Pull every line containing "LaneState" out of the material below.

........

theorem enterLane_rollers {answer : State → State} (h : ∀ s, Speaks s (answer s)) (new : LaneState) (o : LaneOccasion)
    (s : State) : (enterLane new o answer s).rollers = s.rollers := by
  rw [(enterLane_speaks h new o s).only]
  rfl

theorem enterLane_roller {answer : State → State} (h : ∀ s, Speaks s (answer s)) (new : LaneState) (o : LaneOccasion)
    (s : State) (sd : Side) : (enterLane new o answer s).roller sd = s.roller sd :=
  congrArg (fun x : Rollers => x.sides.get sd) (enterLane_rollers h new o s)

theorem setLane_within (f : LaneControl → LaneControl) (s : State) : Within s (s.setLane f) := rfl

theorem enterLane_within {answer : State → State} (h : ∀ s, Speaks s (answer s)) (new : LaneState) (o : LaneOccasion)
    (s : State) : Within s (enterLane new o answer s) :=
  (setLane_within _ s).trans (enterLane_speaks h new o s).within

/-! ### Suspensions -/

/-- What a suspension does: nothing, when no step of the plan runs; the measurement dropped for a restart; or the step
kept as it stands (R101). -/
theorem suspend_forms (s : State) :
    suspend s = s ∧ (s.engine.phase ≠ .running ∨ currentKind s = none) ∨
    suspend s = (watchesOff (resetEval s)).setEngine (fun e =>
      { e with phase := .suspendedRestart, marks := { left := .clear, right := .clear } }) ∨
    ∃ n, suspend s = s.setEngine fun e => { e with phase := .suspendedContinue, presence := n } := by
  unfold suspend
  split
  next h => exact .inl ⟨rfl, .inl (bne_iff_ne.mp h)⟩
  next =>
    cases hk : currentKind s with
    | none => exact .inl ⟨rfl, .inr rfl⟩
    | some k =>
      cases k with
      | spin | service | hold | park | weigh => exact .inr (.inl rfl)
      | axleIn | axleOut | stop => exact .inr (.inr ⟨0, rfl⟩)
      | finish => exact .inr (.inr ⟨s.engine.presence, rfl⟩)

theorem suspend_within (s : State) : Within s (suspend s) := by
  rcases suspend_forms s with ⟨e, -⟩ | e | ⟨n, e⟩ <;> rw [e] <;> rfl

theorem suspend_lane (s : State) : (suspend s).lane = s.lane := by
  rcases suspend_forms s with ⟨e, -⟩ | e | ⟨n, e⟩ <;> rw [e] <;> rfl

/-- A suspension leaves no step of a plan running (R101). -/
theorem suspend_idle (s : State) : (suspend s).engine.phase ≠ .running ∨ currentKind s = none := by
  rcases suspend_forms s with ⟨e, h⟩ | e | ⟨n, e⟩
  · rw [e]
    exact h
  · exact .inl (by rw [e]; simp)
  · exact .inl (by rw [e]; simp)

/-- A suspension changes no more of a side than its watch (R101). -/
theorem suspend_roller (s : State) (sd : Side) :
    (suspend s).roller sd = s.roller sd ∨ (suspend s).roller sd = (s.roller sd).watchOff := by
  rcases suspend_forms s with ⟨e, -⟩ | e | ⟨n, e⟩
  · exact .inl (by rw [e])
  · rw [e]
    exact .inr (watchesOff_roller (resetEval s) sd)
  · exact .inl (by rw [e]; rfl)

theorem suspend_still {s : State} {sd : Side} (h : (s.roller sd).still = true) :
    ((suspend s).roller sd).still = true := by
  rcases suspend_roller s sd with e | e
  · rw [e, h]
  · rw [e]
    exact h

theorem suspend_watch {s : State} {sd : Side} (h : (s.roller sd).watch = none) :
    ((suspend s).roller sd).watch = none := by
  rcases suspend_roller s sd with e | e
  · rw [e, h]
  · rw [e]
    rfl

/-! ### Sides that are neither started nor held -/

theorem exitReady_stays {s : State} (h : s.lane.exitWait = false ∨ s.lane.state = .halted) : exitReady s = s := by
  rcases h with h | h
  · exact exitReady_eq h
  · simp [exitReady, h]

theorem still_not_held {r : RollerSide} (h : r.still = true) : r.state ≠ .held := fun e => by
  simp [RollerSide.still, e] at h

theorem overtempHeld_still {sd : Side} {s : State} (h : (s.roller sd).still = true) :
    overtempHeld sd s = (s, []) := by
  simp [overtempHeld, still_not_held h]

........

Response area:
theorem enterLane_rollers {answer : State → State} (h : ∀ s, Speaks s (answer s)) (new : LaneState) (o : LaneOccasion)
theorem enterLane_roller {answer : State → State} (h : ∀ s, Speaks s (answer s)) (new : LaneState) (o : LaneOccasion)
theorem enterLane_within {answer : State → State} (h : ∀ s, Speaks s (answer s)) (new : LaneState) (o : LaneOccasion)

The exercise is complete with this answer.